WHAT TO WORK ON:
Please write out, exactly, every line of the listing from its first line through the one that includes "def RemoteReq.wf (q".

══════

-- ==== Sys2Proof/WellFormed.lean ====
section
/-! DEFINITION. Which instruction terms the encodings of the spec admit: register numbers inside their
files, selectors inside their lists, format combinations a word accepts; and which event operands name a
thing the package has. -/

namespace Sys2Proof

/-- PMOV's use of its register fields by mode (R359): a predicate number is 0 to 7, a field a mode
reserves is 0. -/
def pmovWf (d a mode : Nat) : Bool :=
  match mode with
  | 0 => decide (d < 8)
  | 1 => decide (a < 8)
  | 2 => decide (a = 0)
  | _ => decide (d = 0)

/-- The FMT, MX, S and PL combinations MLDW accepts (R435). -/
def mldwWf (fmt : Nat) (mx s : Bool) (pl : Nat) : Bool :=
  match fmt with
  | 1 => !mx && !s && decide (pl = 0)
  | 2 => decide (pl = 0)
  | 3 => decide (pl = 0)
  | 4 => mx && decide (pl = 0)
  | 16 => mx && decide (2 ≤ pl ∧ pl ≤ 8)
  | _ => false

/-- The element formats VCVT converts between (R407). -/
def cvtFormat (f : Nat) : Bool := decide (f ≤ 4 ∨ (6 ≤ f ∧ f ≤ 8))

/-- VPACK's format pairs, source first (R408); VUNPK's are the reverse (R409). -/
def packPair (src dst : Nat) : Bool :=
  decide ((src, dst) ∈ [(0, 1), (1, 2), (1, 3), (8, 7), (7, 6)])

/-- A tile word's fields fit their widths (R345). -/
def TileWord.wf (w : TileWord) : Bool :=
  decide (w.level < 8 ∧ w.ho < 65536 ∧ w.ha < 65536 ∧ w.hb < 65536 ∧ w.hc < 65536 ∧ w.tl < 16)

/-- A remote request names a device and a byte range of SPACE 1, inside one 32-byte granule that is no metadata, or
of SPACE 2 (R43, R52, R81); a tagged one acts on SPACE 2 (R270); a store brings its bytes. -/
def RemoteReq.wf (q : RemoteReq) : Bool :=
  let local1 := decide (q.pa / 2 ^ 54 = 1 ∧ q.pa / 2 ^ 39 % 2 ^ 9 = 0 ∧ q.pa / 2 ^ 33 % 64 < 63 ∧ q.pa % 32 + q.size ≤ 32)
  let spad := decide (q.pa / 2 ^ 54 = 2 ∧ q.pa % 2 ^ 21 + q.size ≤ 2 ^ 21)
  decide (q.src < 64 ∧ 0 < q.size) && (match q.kind with
    | .ldf _ => spad && decide (q.size = 8 ∧ q.pa % 8 = 0)
    | .ste _ => spad && decide (q.size = 8 ∧ q.pa % 8 = 0 ∧ q.data.length = 8)
    | .store _ => (local1 || spad) && decide (q.data.length = q.size)
    | .arrive => (local1 || spad) && decide (q.pa % 64 = 0 ∧ q.size = 12)
    | .poison => local1 && decide (q.pa % 32 = 0 ∧ q.size = 32)
    | _ => local1 || spad)

/-- A training report's margins and preset fit their fields (R20). -/
def TrainReport.wf (t : TrainReport) : Bool :=
  t.margins.all (fun m => decide (m.2.2 < 256)) && decide (t.preset ≤ 10)

/-- A boot report tells of internal links only, with values that fit their fields (R19, R20, R26). -/
def BootReport.wf (b : BootReport) : Bool :=
  let inner (i : Nat) : Bool := decide (i < 12 ∨ (58 ≤ i ∧ i < 62))
  b.links.all (fun r => inner r.link && decide (1 ≤ r.attempts ∧ r.attempts ≤ 3 ∧ r.preset ≤ 10 ∧ r.margin < 256)) &&
    b.badLink.all inner

/-- An ECC site names a core, a stack or an offset that exists. -/
def EccSite.wf : EccSite → Bool
  | .scratchpad core off => decide (core < 512 ∧ off < 2 ^ 21)
  | .vector core off => decide (core < 512 ∧ off < 2 ^ 18)
  | .tile core off => decide (core < 512 ∧ off < 40 * 32768)
  | .queue core q _ => decide (core < 512 ∧ q < 8)
  | .cleanLine pa => decide (pa < 2 ^ 56)
  | .dirtyLine pa _ => decide (pa < 2 ^ 56)
  | .committedSlot off => decide (off < 2 ^ 39)
  | .tentativeSlot off => decide (off < 2 ^ 39)
  | .metadata off => decide (off < 2 ^ 39)
  | .hbm off => decide (off < 2 ^ 39)

/-- A cache names a core, a quad or a stack. -/
def CacheKind.wf : CacheKind → Bool
  | .l1 core => decide (core < 512)
  | .l2 quad => decide (quad < 128)
  | .msc stack => decide (stack < 8)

══════

SOLUTION TO THIS PROBLEM:
-- ==== Sys2Proof/WellFormed.lean ====
section
/-! DEFINITION. Which instruction terms the encodings of the spec admit: register numbers inside their
files, selectors inside their lists, format combinations a word accepts; and which event operands name a
thing the package has. -/

namespace Sys2Proof

/-- PMOV's use of its register fields by mode (R359): a predicate number is 0 to 7, a field a mode
reserves is 0. -/
def pmovWf (d a mode : Nat) : Bool :=
  match mode with
  | 0 => decide (d < 8)
  | 1 => decide (a < 8)
  | 2 => decide (a = 0)
  | _ => decide (d = 0)

/-- The FMT, MX, S and PL combinations MLDW accepts (R435). -/
def mldwWf (fmt : Nat) (mx s : Bool) (pl : Nat) : Bool :=
  match fmt with
  | 1 => !mx && !s && decide (pl = 0)
  | 2 => decide (pl = 0)
  | 3 => decide (pl = 0)
  | 4 => mx && decide (pl = 0)
  | 16 => mx && decide (2 ≤ pl ∧ pl ≤ 8)
  | _ => false

/-- The element formats VCVT converts between (R407). -/
def cvtFormat (f : Nat) : Bool := decide (f ≤ 4 ∨ (6 ≤ f ∧ f ≤ 8))

/-- VPACK's format pairs, source first (R408); VUNPK's are the reverse (R409). -/
def packPair (src dst : Nat) : Bool :=
  decide ((src, dst) ∈ [(0, 1), (1, 2), (1, 3), (8, 7), (7, 6)])

/-- A tile word's fields fit their widths (R345). -/
def TileWord.wf (w : TileWord) : Bool :=
  decide (w.level < 8 ∧ w.ho < 65536 ∧ w.ha < 65536 ∧ w.hb < 65536 ∧ w.hc < 65536 ∧ w.tl < 16)

/-- A remote request names a device and a byte range of SPACE 1, inside one 32-byte granule that is no metadata, or
of SPACE 2 (R43, R52, R81); a tagged one acts on SPACE 2 (R270); a store brings its bytes. -/
def RemoteReq.wf (q : RemoteReq) : Bool :=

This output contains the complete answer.